Verso la sera partimmo, & doppo il cavalcar di sei hore in circa si fermassimo ad’un Villaggio da tre hore; rimontassimo, e nel far del giorno fussimo a vista d’una Agulia gieroglificata, postavi anticamente da Romani; & a mezza mattina arrivassimo alla Matarea, ove la Vergine Maria fuggendo da Betlehem per la persecutione d’Herode, & havendo fatto il longhissimo, e penosissimo viaggio di questo deserto col suo sposo S. Gioseffo, & col diletto suo figliolo nostro Creatore, & Redentore, quì si riposò, ove essendo per gli estremi ardori del Sole assetata, desiderando acqua e miracolosamente l’hebbe da un fonte, che qui scaturi di repente, che fin hora vi si vede, & gode con la meglior acqua, che possa beversi mai. Quì già fu tempo in memoria del fatto era una Chiesa di bella architettura, ma hora è tutta distrutta restandovi solo il fonte, e di più tanto di luogo, quanto basta per quelli, che alcune volte vi vengono per divotione del Cairo a celebrar la S. Messa. Nel muro del luogo istesso v’e una fenestra, nella quale si tiene, che fusse riposto il Sacratissimo bambino. Quì contiguo è un bel giardino pieno d’aranzi, limoni, gelsomini in gran copia, & di molti altri fiori, e frutti, e vi è fra gl’altri un arbore di fico faraone di smisurata grossezza, c’ha il tronco spaccato per mezzo, & si dice che passando di qui la Beata Verg. M. essendo il bosco si folto, che vietava il transito a passageri, detto arbore prevenendo l’ossequio del bosco dovuto alle Maesta passanti s’aperse egli, & lor fece strada. Verdeggia tuttavia quella pianta, & fa frutti, & è tenuta in grande veneratione da tutte le nationi Christiane, & di lei piamente narransi molte altre meraviglie. Vi solevano essere ancora alcune viti produttrici del balsamo, cinte con muro in una parte del giardino: al presente sono ite a male, & inaridite a fatto. Tutto il giardino s’inaffia con un ingegno di rote che aggirate con un paro de bovi, cavano acqua, & la versano ad irrigarlo. Dopò una longa dimora qui fatta comparsero molti Signori mercanti Venetiani, c’havendo presentito l’arrivo della caravana vennero ad incontrare gli amici suoi: & a noi anco, come del paese, fecero molte accoglienze.

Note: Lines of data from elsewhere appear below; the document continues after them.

/-! FLINK registers (R169). -/
def Reg.FLINK.LINK_CFG (i : Nat) : Nat := 0x281000 + 0x400 * i
def Fld.FLINK.LINK_CFG.standby_en : Bits := ⟨0, 0⟩
def Fld.FLINK.LINK_CFG.standby_for : Bits := ⟨3, 1⟩
def Fld.FLINK.LINK_CFG.take_down : Bits := ⟨4, 4⟩
def Fld.FLINK.LINK_CFG.take_eol : Bits := ⟨5, 5⟩
def Reg.FLINK.LINK_ASYM (i : Nat) : Nat := 0x281004 + 0x400 * i
def Fld.FLINK.LINK_ASYM.asym : Bits := ⟨23, 0⟩
def Reg.FLINK.LINK_CMD (i : Nat) : Nat := 0x281008 + 0x400 * i
def Fld.FLINK.LINK_CMD.id_req_go : Bits := ⟨0, 0⟩
def Fld.FLINK.LINK_CMD.image_activate_go : Bits := ⟨1, 1⟩
def Fld.FLINK.LINK_CMD.takeover_go : Bits := ⟨2, 2⟩
def Fld.FLINK.LINK_CMD.revert_go : Bits := ⟨3, 3⟩
def Fld.FLINK.LINK_CMD.rtt_reset_go : Bits := ⟨4, 4⟩
def Reg.FLINK.LINK_STA (i : Nat) : Nat := 0x28100c + 0x400 * i
def Fld.FLINK.LINK_STA.HEAD_NEW : Bits := ⟨0, 0⟩
def Fld.FLINK.LINK_STA.HEAD_WARN : Bits := ⟨1, 1⟩
def Fld.FLINK.LINK_STA.HEAD_EOL : Bits := ⟨2, 2⟩
def Fld.FLINK.LINK_STA.HEAD_ALARM : Bits := ⟨3, 3⟩
def Fld.FLINK.LINK_STA.MSG_FAIL : Bits := ⟨4, 4⟩
def Fld.FLINK.LINK_STA.HEAD_REFUSED : Bits := ⟨5, 5⟩
def Fld.FLINK.LINK_STA.HEAD_SILENT : Bits := ⟨6, 6⟩
def Fld.FLINK.LINK_STA.TAKEOVER : Bits := ⟨7, 7⟩
def Fld.FLINK.LINK_STA.IMAGE_DONE : Bits := ⟨8, 8⟩
def Fld.FLINK.LINK_STA.IMAGE_FAIL : Bits := ⟨9, 9⟩
def Fld.FLINK.LINK_STA.DELAY_STEP : Bits := ⟨10, 10⟩
def Fld.FLINK.LINK_STA.SEQ : Bits := ⟨31, 24⟩
def Reg.FLINK.HEAD_STATE (i : Nat) : Nat := 0x281010 + 0x400 * i
def Fld.FLINK.HEAD_STATE.state : Bits := ⟨2, 0⟩
def Fld.FLINK.HEAD_STATE.warn : Bits := ⟨3, 3⟩
def Fld.FLINK.HEAD_STATE.eol : Bits := ⟨4, 4⟩
def Fld.FLINK.HEAD_STATE.refuse : Bits := ⟨9, 8⟩
def Reg.FLINK.HEAD_UID_LO (i : Nat) : Nat := 0x281014 + 0x400 * i
def Fld.FLINK.HEAD_UID_LO.uid : Bits := ⟨31, 0⟩
def Reg.FLINK.HEAD_UID_HI (i : Nat) : Nat := 0x281018 + 0x400 * i
def Fld.FLINK.HEAD_UID_HI.uid : Bits := ⟨31, 0⟩
def Reg.FLINK.HEAD_MODEL (i : Nat) : Nat := 0x28101c + 0x400 * i
def Fld.FLINK.HEAD_MODEL.model_build : Bits := ⟨31, 0⟩
def Reg.FLINK.HEAD_FW (i : Nat) : Nat := 0x281020 + 0x400 * i
def Fld.FLINK.HEAD_FW.fw : Bits := ⟨31, 0⟩
def Reg.FLINK.HEAD_LAT (i : Nat) : Nat := 0x281024 + 0x400 * i
def Fld.FLINK.HEAD_LAT.lat : Bits := ⟨31, 0⟩
def Reg.FLINK.LIFE_DOSE (i : Nat) : Nat := 0x281028 + 0x400 * i
def Fld.FLINK.LIFE_DOSE.dose : Bits := ⟨31, 0⟩
def Reg.FLINK.LIFE_OVL (i : Nat) : Nat := 0x28102c + 0x400 * i
def Fld.FLINK.LIFE_OVL.ovl : Bits := ⟨31, 0⟩
def Reg.FLINK.LIFE_HOURS (i : Nat) : Nat := 0x281030 + 0x400 * i
def Fld.FLINK.LIFE_HOURS.hours : Bits := ⟨31, 0⟩
def Reg.FLINK.LIFE_MATE (i : Nat) : Nat := 0x281034 + 0x400 * i
def Fld.FLINK.LIFE_MATE.mate : Bits := ⟨31, 0⟩
def Reg.FLINK.LIFE_PCT (i : Nat) : Nat := 0x281038 + 0x400 * i
def Fld.FLINK.LIFE_PCT.pct : Bits := ⟨31, 0⟩
def Reg.FLINK.ALARM_LAST (i : Nat) : Nat := 0x28103c + 0x400 * i
def Fld.FLINK.ALARM_LAST.code : Bits := ⟨15, 0⟩
def Fld.FLINK.ALARM_LAST.severity : Bits := ⟨17, 16⟩
def Reg.FLINK.DELAY (i : Nat) : Nat := 0x281040 + 0x400 * i
def Fld.FLINK.DELAY.d : Bits := ⟨31, 0⟩
def Reg.FLINK.RTT_LAST (i : Nat) : Nat := 0x281044 + 0x400 * i
def Fld.FLINK.RTT_LAST.rtt : Bits := ⟨31, 0⟩
def Reg.FLINK.MSG_DROP_CNT (i : Nat) : Nat := 0x281048 + 0x400 * i
def Fld.FLINK.MSG_DROP_CNT.count : Bits := ⟨31, 0⟩
def Reg.FLINK.MSG_BAD_CNT (i : Nat) : Nat := 0x28104c + 0x400 * i
def Fld.FLINK.MSG_BAD_CNT.count : Bits := ⟨31, 0⟩
def Reg.FLINK.TAG_DROP_CNT (i : Nat) : Nat := 0x281050 + 0x400 * i
def Fld.FLINK.TAG_DROP_CNT.count : Bits := ⟨31, 0⟩
def Reg.FLINK.RETX_CNT (i : Nat) : Nat := 0x281054 + 0x400 * i
def Fld.FLINK.RETX_CNT.count : Bits := ⟨31, 0⟩
def Reg.FLINK.RTT_OUTLIER_CNT (i : Nat) : Nat := 0x281058 + 0x400 * i
def Fld.FLINK.RTT_OUTLIER_CNT.count : Bits := ⟨31, 0⟩
def Reg.FLINK.STBY_OFFSET (i : Nat) : Nat := 0x28105c + 0x400 * i
def Fld.FLINK.STBY_OFFSET.offset : Bits := ⟨15, 0⟩
def Reg.FLINK.CAL_ADDR (i : Nat) : Nat := 0x281060 + 0x400 * i
def Fld.FLINK.CAL_ADDR.addr : Bits := ⟨25, 0⟩

/-! CLK registers (R195). -/
def Reg.CLK.PLL_CFG (i : Nat) : Nat := 0x301000 + 0x800 * i
def Fld.CLK.PLL_CFG.ref_sel : Bits := ⟨1, 0⟩
def Fld.CLK.PLL_CFG.ref_auto : Bits := ⟨2, 2⟩
def Fld.CLK.PLL_CFG.rdiv : Bits := ⟨10, 3⟩
def Fld.CLK.PLL_CFG.dither_en : Bits := ⟨11, 11⟩
def Fld.CLK.PLL_CFG.pair_lock : Bits := ⟨12, 12⟩
def Reg.CLK.PLL_NINT (i : Nat) : Nat := 0x301004 + 0x800 * i
def Fld.CLK.PLL_NINT.nint : Bits := ⟨15, 0⟩
def Reg.CLK.PLL_NFRAC (i : Nat) : Nat := 0x301008 + 0x800 * i
def Fld.CLK.PLL_NFRAC.nfrac : Bits := ⟨31, 0⟩
def Reg.CLK.PLL_SEED (i : Nat) : Nat := 0x30100c + 0x800 * i
def Fld.CLK.PLL_SEED.seed : Bits := ⟨31, 0⟩
def Reg.CLK.PLL_SETTLE (i : Nat) : Nat := 0x301010 + 0x800 * i
def Fld.CLK.PLL_SETTLE.count : Bits := ⟨15, 0⟩
def Reg.CLK.PLL_CMD (i : Nat) : Nat := 0x301014 + 0x800 * i
def Fld.CLK.PLL_CMD.enable_go : Bits := ⟨0, 0⟩
def Fld.CLK.PLL_CMD.disable_go : Bits := ⟨1, 1⟩
def Fld.CLK.PLL_CMD.twin_swap_go : Bits := ⟨2, 2⟩
def Fld.CLK.PLL_CMD.ref_revert_go : Bits := ⟨3, 3⟩
def Reg.CLK.PLL_STA (i : Nat) : Nat := 0x301018 + 0x800 * i
def Fld.CLK.PLL_STA.LOL : Bits := ⟨0, 0⟩
def Fld.CLK.PLL_STA.LOCKED : Bits := ⟨1, 1⟩
def Fld.CLK.PLL_STA.TWIN_SWAP : Bits := ⟨2, 2⟩
def Fld.CLK.PLL_STA.STOPPED : Bits := ⟨3, 3⟩
def Fld.CLK.PLL_STA.HOLDOVER : Bits := ⟨4, 4⟩
def Fld.CLK.PLL_STA.REF_LOSS : Bits := ⟨5, 5⟩
def Fld.CLK.PLL_STA.REF_SWITCH : Bits := ⟨6, 6⟩
def Fld.CLK.PLL_STA.BAND_NONE : Bits := ⟨7, 7⟩
def Fld.CLK.PLL_STA.DELAY_REFUSED : Bits := ⟨8, 8⟩
def Fld.CLK.PLL_STA.REF_LOOP : Bits := ⟨9, 9⟩
def Fld.CLK.PLL_STA.RUNT : Bits := ⟨10, 10⟩
def Fld.CLK.PLL_STA.SEQ : Bits := ⟨31, 24⟩
def Reg.CLK.PLL_STATE (i : Nat) : Nat := 0x30101c + 0x800 * i
def Fld.CLK.PLL_STATE.state : Bits := ⟨2, 0⟩
def Fld.CLK.PLL_STATE.core : Bits := ⟨3, 3⟩
def Fld.CLK.PLL_STATE.twin_locked : Bits := ⟨4, 4⟩
def Fld.CLK.PLL_STATE.ref_in_use : Bits := ⟨6, 5⟩
def Fld.CLK.PLL_STATE.override : Bits := ⟨7, 7⟩
def Fld.CLK.PLL_STATE.band : Bits := ⟨13, 8⟩
def Reg.CLK.PLL_MEAS (i : Nat) : Nat := 0x301020 + 0x800 * i
def Fld.CLK.PLL_MEAS.fvco : Bits := ⟨23, 0⟩
def Reg.CLK.PLL_PHERR (i : Nat) : Nat := 0x301024 + 0x800 * i
def Fld.CLK.PLL_PHERR.pherr : Bits := ⟨15, 0⟩
def Reg.CLK.LOL_CNT (i : Nat) : Nat := 0x301028 + 0x800 * i
def Fld.CLK.LOL_CNT.count : Bits := ⟨31, 0⟩
def Reg.CLK.SWAP_CNT (i : Nat) : Nat := 0x30102c + 0x800 * i
def Fld.CLK.SWAP_CNT.count : Bits := ⟨31, 0⟩
def Reg.CLK.RUNT_CNT (i : Nat) : Nat := 0x301030 + 0x800 * i
def Fld.CLK.RUNT_CNT.count : Bits := ⟨31, 0⟩
def Reg.CLK.BAND (i j : Nat) : Nat := 0x301100 + 0x800 * i + 4 * j
def Fld.CLK.BAND.fmin : Bits := ⟨15, 0⟩
def Fld.CLK.BAND.fmax : Bits := ⟨31, 16⟩

/-! CLK registers (R196). -/
def Reg.CLK.OUT_CFG (i j : Nat) : Nat := 0x301200 + 0x800 * i + 16 * j
def Fld.CLK.OUT_CFG.div : Bits := ⟨9, 0⟩
def Reg.CLK.OUT_DELAY (i j : Nat) : Nat := 0x301204 + 0x800 * i + 16 * j
def Fld.CLK.OUT_DELAY.delay : Bits := ⟨9, 0⟩
def Reg.CLK.OUT_CMD (i j : Nat) : Nat := 0x301208 + 0x800 * i + 16 * j
def Fld.CLK.OUT_CMD.enable_go : Bits := ⟨0, 0⟩
def Fld.CLK.OUT_CMD.disable_go : Bits := ⟨1, 1⟩
def Reg.CLK.OUT_STATE (i j : Nat) : Nat := 0x30120c + 0x800 * i + 16 * j
def Fld.CLK.OUT_STATE.running : Bits := ⟨0, 0⟩
def Fld.CLK.OUT_STATE.delay_now : Bits := ⟨19, 10⟩
def Reg.CLK.DOMAIN_RUN : Nat := 0x303000
def Fld.CLK.DOMAIN_RUN.run : Bits := ⟨17, 0⟩

/-! TIME registers (R225). -/
def Reg.TIME.TIME_CMD : Nat := 0x381000
def Fld.TIME.TIME_CMD.snap_go : Bits := ⟨0, 0⟩
def Fld.TIME.TIME_CMD.incr_commit_go : Bits := ⟨1, 1⟩
def Fld.TIME.TIME_CMD.once_go : Bits := ⟨2, 2⟩
def Fld.TIME.TIME_CMD.tbm_commit_go : Bits := ⟨3, 3⟩
def Reg.TIME.TIME_STATE : Nat := 0x381004
def Fld.TIME.TIME_STATE.tbw_set : Bits := ⟨0, 0⟩
def Fld.TIME.TIME_STATE.tbm_holdover : Bits := ⟨1, 1⟩
def Fld.TIME.TIME_STATE.tbm_stopped : Bits := ⟨2, 2⟩
def Fld.TIME.TIME_STATE.tbm_estimated : Bits := ⟨3, 3⟩
def Fld.TIME.TIME_STATE.track_hold : Bits := ⟨4, 4⟩
def Reg.TIME.SNAP_SEQ : Nat := 0x381008
def Fld.TIME.SNAP_SEQ.seq : Bits := ⟨31, 0⟩
def Reg.TIME.SNAP_TBS_LO : Nat := 0x381010
def Fld.TIME.SNAP_TBS_LO.tbs : Bits := ⟨31, 0⟩
def Reg.TIME.SNAP_TBS_HI : Nat := 0x381014
def Fld.TIME.SNAP_TBS_HI.tbs : Bits := ⟨31, 0⟩
def Reg.TIME.SNAP_TBM_LO : Nat := 0x381018
def Fld.TIME.SNAP_TBM_LO.tbm : Bits := ⟨31, 0⟩
def Reg.TIME.SNAP_TBM_HI : Nat := 0x38101c
def Fld.TIME.SNAP_TBM_HI.tbm : Bits := ⟨31, 0⟩
def Reg.TIME.SNAP_TBW_LO : Nat := 0x381020
def Fld.TIME.SNAP_TBW_LO.ns : Bits := ⟨31, 0⟩
def Reg.TIME.SNAP_TBW_HI : Nat := 0x381024
def Fld.TIME.SNAP_TBW_HI.ns : Bits := ⟨31, 0⟩
def Reg.TIME.SNAP_FLAGS : Nat := 0x381028
def Fld.TIME.SNAP_FLAGS.frac : Bits := ⟨15, 0⟩
def Fld.TIME.SNAP_FLAGS.holdover : Bits := ⟨16, 16⟩
def Fld.TIME.SNAP_FLAGS.estimated : Bits := ⟨17, 17⟩
def Reg.TIME.TB_W_INCR_LO : Nat := 0x381030
def Fld.TIME.TB_W_INCR_LO.frac : Bits := ⟨31, 0⟩
def Reg.TIME.TB_W_INCR_HI : Nat := 0x381034
def Fld.TIME.TB_W_INCR_HI.ns : Bits := ⟨31, 0⟩
def Reg.TIME.TB_W_ONCE_LO : Nat := 0x381038
def Fld.TIME.TB_W_ONCE_LO.ns : Bits := ⟨31, 0⟩
def Reg.TIME.TB_W_ONCE_HI : Nat := 0x38103c
def Fld.TIME.TB_W_ONCE_HI.ns : Bits := ⟨31, 0⟩
def Reg.TIME.TB_W_ONCE_FRAC : Nat := 0x381040
def Fld.TIME.TB_W_ONCE_FRAC.frac : Bits := ⟨31, 0⟩
def Reg.TIME.TBM_CFG : Nat := 0x381050
def Fld.TIME.TBM_CFG.mpb : Bits := ⟨3, 0⟩
def Fld.TIME.TBM_CFG.fid_sel : Bits := ⟨8, 4⟩
def Fld.TIME.TBM_CFG.fid_realign : Bits := ⟨9, 9⟩
def Reg.TIME.TBM_HARM : Nat := 0x381054
def Fld.TIME.TBM_HARM.harmonic : Bits := ⟨15, 0⟩
def Fld.TIME.TBM_HARM.fid_bucket : Bits := ⟨31, 16⟩
def Reg.TIME.TBM_TURN_LOAD_LO : Nat := 0x381058
def Fld.TIME.TBM_TURN_LOAD_LO.turn : Bits := ⟨31, 0⟩
def Reg.TIME.TBM_TURN_LOAD_HI : Nat := 0x38105c
def Fld.TIME.TBM_TURN_LOAD_HI.turn : Bits := ⟨31, 0⟩
def Reg.TIME.TBM_SLIP_CNT : Nat := 0x381060
def Fld.TIME.TBM_SLIP_CNT.count : Bits := ⟨31, 0⟩
def Reg.TIME.PPS_CFG : Nat := 0x381070
def Fld.TIME.PPS_CFG.out_en : Bits := ⟨0, 0⟩
def Fld.TIME.PPS_CFG.in_en : Bits := ⟨1, 1⟩
def Fld.TIME.PPS_CFG.width_us : Bits := ⟨20, 2⟩
def Reg.TIME.PPS_IN_TBW_LO : Nat := 0x381074
def Fld.TIME.PPS_IN_TBW_LO.ns : Bits := ⟨31, 0⟩
def Reg.TIME.PPS_IN_TBW_HI : Nat := 0x381078
def Fld.TIME.PPS_IN_TBW_HI.ns : Bits := ⟨31, 0⟩
def Reg.TIME.PPS_IN_TBS_LO : Nat := 0x38107c
def Fld.TIME.PPS_IN_TBS_LO.tbs : Bits := ⟨31, 0⟩
def Reg.TIME.PPS_IN_TBS_HI : Nat := 0x381080
def Fld.TIME.PPS_IN_TBS_HI.tbs : Bits := ⟨31, 0⟩
def Reg.TIME.PPS_IN_EARLY_CNT : Nat := 0x381084
def Fld.TIME.PPS_IN_EARLY_CNT.count : Bits := ⟨31, 0⟩
def Reg.TIME.TRACK_CFG : Nat := 0x383200
def Fld.TIME.TRACK_CFG.track_en : Bits := ⟨0, 0⟩
def Reg.TIME.TRACK_RATIO : Nat := 0x383204
def Fld.TIME.TRACK_RATIO.num : Bits := ⟨15, 0⟩
def Fld.TIME.TRACK_RATIO.den : Bits := ⟨31, 16⟩
def Reg.TIME.TRACK_LIMIT : Nat := 0x383208
def Fld.TIME.TRACK_LIMIT.rms : Bits := ⟨23, 0⟩
def Reg.TIME.TRACK_B_FRAC : Nat := 0x38320c
def Fld.TIME.TRACK_B_FRAC.b : Bits := ⟨31, 0⟩
def Reg.TIME.TRACK_B_INT : Nat := 0x383210
def Fld.TIME.TRACK_B_INT.b : Bits := ⟨31, 0⟩

/-! TIME registers (R226). -/
def Reg.TIME.TDC_CFG (i : Nat) : Nat := 0x382000 + 64 * i
def Fld.TIME.TDC_CFG.edge : Bits := ⟨1, 0⟩
def Fld.TIME.TDC_CFG.prescale : Bits := ⟨6, 2⟩
def Fld.TIME.TDC_CFG.fifo_en : Bits := ⟨7, 7⟩
def Reg.TIME.TDC_CMD (i : Nat) : Nat := 0x382004 + 64 * i
def Fld.TIME.TDC_CMD.pop_go : Bits := ⟨0, 0⟩
def Fld.TIME.TDC_CMD.enable_go : Bits := ⟨1, 1⟩
def Fld.TIME.TDC_CMD.disable_go : Bits := ⟨2, 2⟩
def Reg.TIME.TDC_LEVEL (i : Nat) : Nat := 0x382008 + 64 * i
def Fld.TIME.TDC_LEVEL.level : Bits := ⟨6, 0⟩
def Reg.TIME.TDC_HEAD0 (i : Nat) : Nat := 0x38200c + 64 * i
def Fld.TIME.TDC_HEAD0.record : Bits := ⟨31, 0⟩
def Reg.TIME.TDC_HEAD1 (i : Nat) : Nat := 0x382010 + 64 * i
def Fld.TIME.TDC_HEAD1.record : Bits := ⟨31, 0⟩
def Reg.TIME.TDC_HEAD2 (i : Nat) : Nat := 0x382014 + 64 * i
def Fld.TIME.TDC_HEAD2.record : Bits := ⟨31, 0⟩
def Reg.TIME.TDC_HEAD3 (i : Nat) : Nat := 0x382018 + 64 * i
def Fld.TIME.TDC_HEAD3.record : Bits := ⟨31, 0⟩
def Reg.TIME.MISSED_CNT (i : Nat) : Nat := 0x38201c + 64 * i
def Fld.TIME.MISSED_CNT.count : Bits := ⟨31, 0⟩
def Reg.TIME.LOST_CNT (i : Nat) : Nat := 0x382020 + 64 * i
def Fld.TIME.LOST_CNT.count : Bits := ⟨31, 0⟩
def Reg.TIME.TDC_QUAL (i : Nat) : Nat := 0x382024 + 64 * i
def Fld.TIME.TDC_QUAL.rms : Bits := ⟨15, 0⟩
def Fld.TIME.TDC_QUAL.phys : Bits := ⟨20, 16⟩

Dopò l’abboccamento di cortesia, & alcuni ragionamenti, montassimo sopra asinelli condotti a questo fine, tirando verso la gran Città del Cairo, che di quì distava da quattro miglio intorno. Alla quale il duodecimo di maggio giungessimo, smontando tutti nella casa, ove faceva residenza l’Illustrissimo Sig. Marco Paruta, dignissimo Console per la Serenissima Signoria di Vinegia [240], il quale ricevute da noi le dovute riverentie, & alcune lettere portate, ci raccolse con maniere di singolar gentilezza, & volse che tutti i Pellegrini, & i Padri restassero a disinare seco, ove fussimo alla nobile regalati, pasandola con molti felici ragionamenti, dopo il pranso s’attese a rasettare le bagaglie, & si tolse nella contrada una Casa a pigione; ma questo tosto che’l seppe l’Illustriss. mandò subito il R. suo Capellano, con stretta indispensabile comissione, che il mio compagno, & io ritornassimo, & allogiassimo nella sua propria Casa: il che ci convenne fare, & ci volse sempre alla sua tavola, facendone restar serviti come la sua propria persona.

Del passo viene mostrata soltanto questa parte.